Readers frequently ask why borderlines inexplicably shut loved ones out of their life. They are particularly confused when they did nothing to cause such a fearful reaction. In fact, many of these kind souls tried to help and support the borderline despite the never-ending drama. But their kind nature is exactly why the borderline has shut them out and (in many cases) turned on them. It doesn’t make sense because that is the nature of PDs. They defy logic. If you were to ask borderlines, themselves, they might also wonder why they behave this way. The following was a confession by a borderline who was struck with the fear that she might be discovered:

Hi All,
I think I am selfish. My BPD is underlined by some selfishness. Do you have similar feelings?
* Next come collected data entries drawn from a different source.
/-- SHR and SHL with X other than F, at `Q_SHIFT_VY = 0`: VX in place by one bit, the bit shifted out in VF, nothing
else changed, and V[Y] not read (spec/41_alu.md, R148 and R150). The form X = F is `FlagRegisterAsDestination`. -/
def Obligations.ShiftsSetVf : Prop :=
  ∀ (x y : Reg) (s : State), x ≠ 15 → s.quirks.shiftVy = false →
    (∃ t b f, exec (.shr x y) s = .next t ∧ WritesWithFlag x b f s t ∧
      b.toNat = (s.readV x).toNat / 2 ∧ f.toNat = (s.readV x).toNat % 2) ∧
    (∃ t b f, exec (.shl x y) s = .next t ∧ WritesWithFlag x b f s t ∧
      b.toNat = (s.readV x).toNat * 2 % 256 ∧ f.toNat = (s.readV x).toNat / 128)

/-- The five flag-writing forms with X = F: ADD leaves the carry and loses the sum, the others leave the result and
lose the flag (spec/41_alu.md, the table of R153; the spec's decision D9, log entry 12). -/
def Obligations.FlagRegisterAsDestination : Prop :=
  ∀ (y : Reg) (s : State),
    (∃ t b, exec (.add 15 y) s = .next t ∧ WritesOnly 15 b s t ∧
      b.toNat = if (s.readV 15).toNat + (s.readV y).toNat > 255 then 1 else 0) ∧
    (∃ t b, exec (.sub 15 y) s = .next t ∧ WritesOnly 15 b s t ∧
      b.toNat = ((s.readV 15).toNat + 256 - (s.readV y).toNat) % 256) ∧
    (∃ t b, exec (.subn 15 y) s = .next t ∧ WritesOnly 15 b s t ∧
      b.toNat = ((s.readV y).toNat + 256 - (s.readV 15).toNat) % 256) ∧
    (s.quirks.shiftVy = false →
      (∃ t b, exec (.shr 15 y) s = .next t ∧ WritesOnly 15 b s t ∧ b.toNat = (s.readV 15).toNat / 2) ∧
      (∃ t b, exec (.shl 15 y) s = .next t ∧ WritesOnly 15 b s t ∧ b.toNat = (s.readV 15).toNat * 2 % 256))

/-- RND: VX is the draw under the mask NN, for whatever value the random source gives, so no bit outside NN is ever set;
the next draw is a new one; nothing else changes (spec/41_alu.md, R151; the free draw is the spec's decision D15, log
entry 1). -/
def Obligations.RndIsADrawUnderTheMask : Prop :=
  ∀ (x : Reg) (nn : Byte) (s : State), ∃ t, exec (.rnd x nn) s = .next t ∧
    t = { s with v := t.v, draws := s.draws + 1 } ∧
    (∀ z, z ≠ x → t.readV z = s.readV z) ∧
    t.readV x = Config.rnd8 s.draws &&& nn ∧ t.readV x &&& ~~~nn = 0 ∧ (t.readV x).toNat ≤ nn.toNat

/-- An instruction whose effect the spec gives only at the default of a quirk flag is refused at the other setting
(spec/00_scope.md section 4, R8: "refuses any other setting"), which no run reaches (R39; the spec's decision D19, log
entry 6). -/
def Obligations.OtherQuirkSettingsAreRefused : Prop :=
  ∀ (x y : Reg) (n : Nat) (nnn : BitVec 12) (s : State),
    (s.quirks.selfJumpHalt = false →
      exec (.jump nnn) s = .refused .quirkSetting ∧ exec (.jumpV0 nnn) s = .refused .quirkSetting) ∧
    (s.quirks.shiftVy = true →
      exec (.shr x y) s = .refused .quirkSetting ∧ exec (.shl x y) s = .refused .quirkSetting) ∧
    (s.quirks.loadStoreIncI = false →
      exec (.storem x) s = .refused .quirkSetting ∧ exec (.loadm x) s = .refused .quirkSetting) ∧
    (s.quirks.spriteWrap = true → exec (.sprite x y n) s = .refused .quirkSetting) ∧
    (s.quirks.fbBytePerPixel = true →
      exec (.sprite x y n) s = .refused .quirkSetting ∧ exec .cls s = .refused .quirkSetting)

/-! ### Index register and memory transfer -/

/-- R160 and R161: MVI_I loads NNN; ADI_I adds VX and reduces the sum mod 4096; each changes `I` and nothing else, VF
not among it. -/
def Obligations.IndexLoadAndAdd : Prop :=
  ∀ (nnn : BitVec 12) (x : Reg) (s : State),
    (∃ t, exec (.mviI nnn) s = .next t ∧ t = { s with i := t.i } ∧ t.i.toNat = nnn.toNat) ∧
    (∃ t, exec (.adiI x) s = .next t ∧ t = { s with i := t.i } ∧
      t.i.toNat = (s.i.toNat + (s.readV x).toNat) % 4096)

/-- SPRITECHAR: `I` is five times the whole of VX, nothing else changes; for VX = 0..15 it is the address of a glyph,
whose five bytes in unwritten memory are the font's (spec/42_index_memory.md, R162; the spec's decision D16, log entry
11; the bytes are the spec's from general knowledge, log entry 3). -/
def Obligations.SpritecharPointsAtTheGlyph : Prop :=
  ∀ (x : Reg) (s : State), ∃ t, exec (.spritechar x) s = .next t ∧ t = { s with i := t.i } ∧
    t.i.toNat = 5 * (s.readV x).toNat ∧
    (s.mem = [] → (s.readV x).toNat < 16 → ∀ r, r < 5 →
      t.readByte (t.indexed r) = Config.font.getD (5 * (s.readV x).toNat + r) 0)

/-- R163: BCD stores hundreds, tens and units at `I`, `I + 1`, `I + 2`, each address masked on its own; every other byte
reads as before, and nothing but memory changes. -/
def Obligations.BcdStoresThreeDigits : Prop :=
  ∀ (x : Reg) (s : State), s.mem.wf = true →
    ∃ t, exec (.bcd x) s = .next t ∧ t = { s with mem := t.mem } ∧
      (t.readByte (s.indexed 0)).toNat = (s.readV x).toNat / 100 ∧
      (t.readByte (s.indexed 1)).toNat = (s.readV x).toNat / 10 % 10 ∧
      (t.readByte (s.indexed 2)).toNat = (s.readV x).toNat % 10 ∧
      ∀ a : Word, (∀ k, k < 3 → memIndex a ≠ memIndex (s.indexed k)) → t.readByte a = s.readByte a

/-- STOREM: V0..VX go to `I`, `I + 1`, ..., every other byte reads as before, `I` ends as `I + X + 1` mod 65536, and
nothing else changes (spec/42_index_memory.md, R164; the wrap of `I` is the spec's decision D2, log entry 17). -/
def Obligations.StoremStoresTheBlock : Prop :=
  ∀ (x : Reg) (s : State), s.mem.wf = true → s.quirks.loadStoreIncI = true →
    ∃ t, exec (.storem x) s = .next t ∧ t = { s with mem := t.mem, i := t.i } ∧
      t.i.toNat = (s.i.toNat + x.val + 1) % 65536 ∧
      (∀ j : Reg, j ≤ x → t.readByte (s.indexed j.val) = s.readV j) ∧
      ∀ a : Word, (∀ j : Reg, j ≤ x → memIndex a ≠ memIndex (s.indexed j.val)) → t.readByte a = s.readByte a

/-- LOADM: V0..VX come from `I`, `I + 1`, ..., the other registers keep their values, `I` ends as `I + X + 1` mod 65536,
no byte of memory and nothing else changes (spec/42_index_memory.md, R165; the wrap of `I` is the spec's decision D2,
log entry 17). -/
def Obligations.LoadmLoadsTheBlock : Prop :=
  ∀ (x : Reg) (s : State), s.quirks.loadStoreIncI = true →
    ∃ t, exec (.loadm x) s = .next t ∧ t = { s with v := t.v, i := t.i } ∧
      t.i.toNat = (s.i.toNat + x.val + 1) % 65536 ∧
      (∀ j : Reg, j ≤ x → t.readV j = s.mem.read ((s.i.toNat + j.val) % 4096)) ∧
      ∀ j : Reg, x < j → t.readV j = s.readV j

/-- After an FX55, an FX65 with the same X at the same `I`, set again in between, restores V0..VX and leaves `I` X + 1
further; without setting `I` again it reads the X + 1 bytes after the stored block (spec/42_index_memory.md, R166; the
wrap of `I` is the spec's decision D2, log entry 17). -/
def Obligations.StoremThenLoadmRestores : Prop :=
  ∀ (x : Reg) (s t u : State), s.mem.wf = true → s.quirks.loadStoreIncI = true → exec (.storem x) s = .next t →
    u.mem = t.mem → u.quirks = t.quirks →
    t.i.toNat = (s.i.toNat + x.val + 1) % 65536 ∧
    (u.i = s.i → ∃ w, exec (.loadm x) u = .next w ∧ (∀ j : Reg, j ≤ x → w.readV j = s.readV j) ∧
      w.i.toNat = (s.i.toNat + x.val + 1) % 65536) ∧
    (u.i = t.i → ∃ w, exec (.loadm x) u = .next w ∧
      ∀ j : Reg, j ≤ x → w.readV j = t.mem.read ((s.i.toNat + x.val + 1 + j.val) % 4096))

/-! ### Display -/

/-- R180: CLS zeroes all 256 framebuffer bytes, sets the redraw flag even on a blank screen, and changes nothing else. -/
def Obligations.ClsZeroesTheFramebuffer : Prop :=
  ∀ s : State, s.quirks.fbBytePerPixel = false →
    ∃ t, exec .cls s = .next t ∧ t = { s with fb := t.fb, redraw := true } ∧
      (∀ j, j < 256 → Framebuffer.byte t.fb j = 0) ∧
      ∀ px py, onGrid px py → Framebuffer.pixel t.fb px py = false

/-- SPRITE inverts exactly the pixels of the grid under the sprite's set bits, with the corner masked and rows and columns
beyond the grid clipped; VF is 1 exactly when one of them was lit before and 0 otherwise; `redraw` is set exactly when
there is such a pixel at all; nothing else changes (spec/43_display.md, R182). That N = 0 draws nothing is the spec's
decision D17 (log entry 11), that X = F or Y = F reads the old VF its decision D9 (log entry 12), and that an ill-formed N
of 16 or more runs the same loop is the model's choice (log entry 24). -/
def Obligations.SpriteInvertsTheCoveredPixels : Prop :=
  ∀ (x y : Reg) (n : Nat) (s : State), s.quirks.spriteWrap = false → s.quirks.fbBytePerPixel = false →
    ∃ t, exec (.sprite x y n) s = .next t ∧
      t = { s with v := t.v, fb := t.fb, redraw := t.redraw } ∧
      (∀ z, z ≠ 15 → t.readV z = s.readV z) ∧
      (∀ px py, onGrid px py → Framebuffer.pixel t.fb px py =
        (Framebuffer.pixel s.fb px py).xor (s.spriteCovers x y n px py)) ∧
      ((∃ px py, onGrid px py ∧ s.spriteCovers x y n px py = true ∧ Framebuffer.pixel s.fb px py = true) →
        t.readV 15 = 1) ∧
      ((¬ ∃ px py, onGrid px py ∧ s.spriteCovers x y n px py = true ∧ Framebuffer.pixel s.fb px py = true) →
        t.readV 15 = 0) ∧
      (t.redraw = true ↔
        s.redraw = true ∨ ∃ px py, onGrid px py ∧ s.spriteCovers x y n px py = true)

/-- Drawing the same sprite a second time at the same coordinates restores the framebuffer, and its VF is 1 exactly when
some covered pixel was dark before the first draw (spec/43_display.md, R183, which the spec marks derived; N = 0 and X or
Y = F as in `SpriteInvertsTheCoveredPixels`, log entries 11 and 12; that an ill-formed N of 16 or more runs the same loop
is the model's choice, log entry 24). -/
def Obligations.DrawingTwiceRestoresTheScreen : Prop :=
  ∀ (x y : Reg) (n : Nat) (s t : State), exec (.sprite x y n) s = .next t →
    (t.readV x).toNat % 64 = (s.readV x).toNat % 64 → (t.readV y).toNat % 32 = (s.readV y).toNat % 32 →
    ∃ u, exec (.sprite x y n) t = .next u ∧ u.fb = s.fb ∧
      (u.readV 15 = 1 ↔
        ∃ px py, onGrid px py ∧ s.spriteCovers x y n px py = true ∧ Framebuffer.pixel s.fb px py = false)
For fear of my BF abandonning me once he sees me in the light, I left him before he left me. It was inconceivable for me to see that he might accept me after all. I started concealing myself, then lying frequently, then hiding my friends from whom he may learn things about me, then demanding things from him, finally leaving him. ALL THIS IS ABOUT ME ONLY, WHAT i WANT

Now that he left, I am suffering. Why? because again of how he could bring balance and happiness in my life: AGAIN ABOUT ME = MY SELFISHNESS.
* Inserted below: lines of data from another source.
/-- The keys released by one more sample are those whose press-then-release it completes (R192). -/
theorem resampled_released_iff {ls : List KeyMask} (hno : ∀ k, ¬ PressedThenReleased ls k)
    (harmed : ∀ k, armed.has k = true ↔ UpThenDown ls k) (k : Fin 16) :
    (s.resampled (ls.getLastD 0) armed l).released.has k = true ↔ PressedThenReleased (ls ++ [l]) k := by
  rw [State.resampled_released_has, pressedThenReleased_snoc, or_iff_right (hno k), ← harmed k, Bool.and_eq_true,
    Bool.and_eq_true, Bool.not_eq_true']
  constructor
  · rintro ⟨⟨ha, -⟩, hl⟩
    exact ⟨ha, hl⟩
  · rintro ⟨ha, hl⟩
    exact ⟨⟨ha, down_of_upThenDown ((harmed k).1 ha) (hno k)⟩, hl⟩

end

end Sys2Proof.Machine

namespace Sys2Proof

open Machine

/-- Settles O50: each case is one of the three outcomes of FX0A; the least released key is the one that the second case
names, and there is none in the third. -/
theorem keyWaitsAndResolves : Obligations.KeyWaitsAndResolves := by
  intro x s
  refine ⟨exec_key_idle, fun k hkw hk hleast => ?resolves, fun hkw hnone => ?keeps⟩
  case resolves =>
    simp only [← State.released_has] at hk hleast
    refine ⟨_, exec_key_resolves hkw (leastKey_eq_some.2 ⟨hk, hleast⟩), rfl, ?_, fun z hz => s.readV_writeV_ne _ hz⟩
    exact (congrArg BitVec.toNat (s.readV_writeV_self x _)).trans (keyByte_toNat k)
  case keeps =>
    simp only [← State.released_has] at hnone
    refine ⟨_, exec_key_keeps hkw (leastKey_eq_none.2 hnone), rfl, fun j => ?_⟩
    exact (KeyMask.has_or _ _ j).trans (congrArg (s.kwArmed.has j || ·) (s.pressed_has j))

/-- Settles O51: the wait goes on as `keyCycles_waits` says, and the sample that completes a press-then-release finds
the least key that has completed one as the least released key. -/
theorem keyWaitEndsAtTheFirstPressThenRelease : Obligations.KeyWaitEndsAtTheFirstPressThenRelease := by
  intro x s ls l hkw hne hno
  have hno' : ∀ k, ¬ PressedThenReleased ls k := fun k hk => hno ⟨k, hk⟩
  obtain ⟨armed, hwait, harmed⟩ := keyCycles_waits (x := x) hkw hne hno'
  refine ⟨by rw [hwait]; exact ⟨rfl, rfl, rfl⟩, fun k hk hleast => ?ends⟩
  have hreleased := resampled_released_iff (s := s) (l := l) hno' harmed
  have hleast' : leastKey (s.resampled (ls.getLastD 0) armed l).released = some k :=
    leastKey_eq_some.2 ⟨(hreleased k).2 hk, fun j hj =>
      Bool.eq_false_iff.2 fun hc => hleast j hj ((hreleased j).1 hc)⟩
  rw [keyCycles_snoc, hwait, keyCycle_resolves hleast']
  refine ⟨rfl, rfl, ?_, fun z hz => State.readV_writeV_ne _ _ hz⟩
  exact (congrArg BitVec.toNat (State.readV_writeV_self _ x _)).trans (keyByte_toNat k)

end Sys2Proof
end

section
/-! Proofs of the obligations about the host's events (spec/45_timers.md R203 and R204, spec/60_exceptions.md section 5,
spec/70_reset_and_hazards.md). Each event is performed as the head of the schedule, `step_event`. -/

namespace Sys2Proof.Machine

/-! ### Loading -/

/-- An index of the store, as an address, names that byte (R60). -/
theorem memIndex_ofNat {a : Nat} (h : a < 4096) : memIndex (BitVec.ofNat 16 a) = a := by
  rw [memIndex, BitVec.toNat_ofNat, Nat.mod_eq_of_lt (a := a) (by omega)]
  exact Nat.mod_eq_of_lt h

theorem memIndex_progBase_add (j : Nat) : memIndex (Config.progBase + BitVec.ofNat 16 j) = (0x200 + j) % 4096 :=
  memIndex_add Config.progBase j

section
variable {s : State} {rom : List Byte}

theorem State.load_of_le (h : rom.length ≤ 3584) : s.load rom = s.writeBytes Config.progBase rom := if_pos h

theorem State.load_of_lt (h : 3584 < rom.length) : s.load rom = s := if_neg (Nat.not_le_of_lt h)

/-- The image stands from 0x200 on (R243). -/
theorem State.load_mem_read (hwf : s.mem.wf = true) (h : rom.length ≤ 3584) {j : Nat} (hj : j < rom.length) :
    (s.load rom).mem.read (0x200 + j) = rom[j] := by
  have hread := State.readByte_writeBytes hwf Config.progBase rom (by omega) j hj
  rwa [← State.load_of_le h, State.readByte, memIndex_progBase_add, Nat.mod_eq_of_lt (by omega)] at hread

/-- Outside the image every byte of the store reads as before (R243). -/
theorem State.load_mem_read_of_not (hwf : s.mem.wf = true) (h : rom.length ≤ 3584) {a : Nat} (ha : a < 4096)
    (hout : a < 0x200 ∨ 0x200 + rom.length ≤ a) : (s.load rom).mem.read a = s.mem.read a := by
  have hread := State.readByte_writeBytes_of_not hwf Config.progBase (BitVec.ofNat 16 a) rom fun j hj => by
    rw [memIndex_progBase_add, memIndex_ofNat ha]
    omega
  rwa [← State.load_of_le h, State.readByte, State.readByte, memIndex_ofNat ha] at hread

end

/-! ### Reset -/

/-- Beyond the font an unlisted byte is 0 (R42). -/
theorem Memory.unlisted_of_le {a : Nat} (h : 80 ≤ a) : Memory.unlisted a = 0 :=
  List.getD_eq_default Config.font 0 h

theorem State.reset_readV (x : Reg) : State.reset.readV x = 0 := Vector.getElem_replicate _

end Sys2Proof.Machine

namespace Sys2Proof

open Machine

/-- Settles O53: a tick is two countdowns, each of them truncated subtraction. -/
theorem tickCountsBothTimersDown : Obligations.TickCountsBothTimersDown := by
  intro s rest hq
  exact ⟨_, step_event hq, rfl, countDown_toNat s.dt, countDown_toNat s.st⟩

/-- Settles O54: each event is one record update; that of a key is read by `keySet_has`. -/
theorem hostEventsChangeTheirFlagOnly : Obligations.HostEventsChangeTheirFlagOnly := by
  intro s rest
  exact ⟨fun k v hq => ⟨_, step_event hq, rfl, fun j => State.keySet_has { s with schedule := rest } k j v⟩,
    fun hq => step_event hq, fun hq => step_event hq⟩

/-- Settles O55: a load of at most 3584 bytes is one block write, which does not come around to 0x000. -/
theorem loadPlacesTheRom : Obligations.LoadPlacesTheRom := by
  intro s rom rest hwf hq
  refine ⟨fun hlen => ⟨_, step_event hq, State.load_frame _ rom, fun j hj => ?image, fun a ha hout => ?outside⟩,
    fun hlen => ?refused⟩
  case image => exact State.load_mem_read (s := { s with schedule := rest }) hwf hlen hj
  case outside => exact State.load_mem_read_of_not (s := { s with schedule := rest }) hwf hlen ha hout
  case refused => exact (step_event hq).trans (congrArg Host.Outcome.next (State.load_of_lt hlen))

/-- Settles O56: the fields of the reset state, whose memory lists nothing and whose screen is blank. -/
theorem resetValues : Obligations.ResetValues := by
  intro s rest hq
  exact ⟨_, step_event hq, rfl, rfl, rfl, State.reset_readV, rfl, rfl, fun a _ => rfl,
    fun a ha _ => Memory.unlisted_of_le ha, fun px py _ => Framebuffer.pixel_replicate_zero px py, rfl,
    (KeyMask.eq_zero_iff 0).1 rfl, rfl, rfl, rfl, rfl, rfl⟩

end Sys2Proof
end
I am not saying that BPD are selfish, but with me I see a deep underlying selfishness.

Sufferingbe

A frequent contributor named Zan found this article which further clears the fog:

But consider, for a moment, that you have been deceived and because you do not understand that the ambiguous behaviors so well hidden by a family system that enables Borderline behaviors to go on undetected and that you have become the unwitting accomplice of something that holds the potential to destroy the family system that protects it.

It is common for the borderline personality to be relatively unnoticed by most people in the family, friends, and acquaintances circle– while at the same time a inflicting personal damage to family members. A common trait of the borderline is to utilize  attention seekingbehaviors that are used to gather a supportive network of understanding, enablers to rescue the Borderline from her worst fear from every crisis.  Some would call her a “Drama Queen” who “acts out” to gain the sympathy and support and  to keep the worst fear from being realized.  As a result, she is constantly burdened with a lifestyle that demonstrates a constant sense of “faking it,” and with the continual threat that sooner or later she will be “found out.”  So, what you are seeing is the great effort going into continually managing people, information, and perception–  to hide who she really is from the public eye.

The danger in a family system is being found out and rejected or abandoned. The very idea of someone exposing the borderline behavior is the trigger that it evokes (for her) the fear  of being exposed. This stress triggers the core issue– fear of abandonment. What you will witness is her intense feeling of rejection, pain, and the anger that triggers defensive mechanisms bringing rage, acting out, and acting in behaviors. Unfortunately, if you are the person who identifies the deception of the borderline, you should be prepared to be subjected to becoming the object of  rage motivated by an irrational belief  of abandonment, social isolation, and rejection. For the borderline, the loss of control, coupled with the fear of abandonment triggers a heightened level of stress that is unmanageable for her resulting in dysregulated emotions .  Consequently,  splitting occurs in her mind and what or was one good has suddenly become all bad.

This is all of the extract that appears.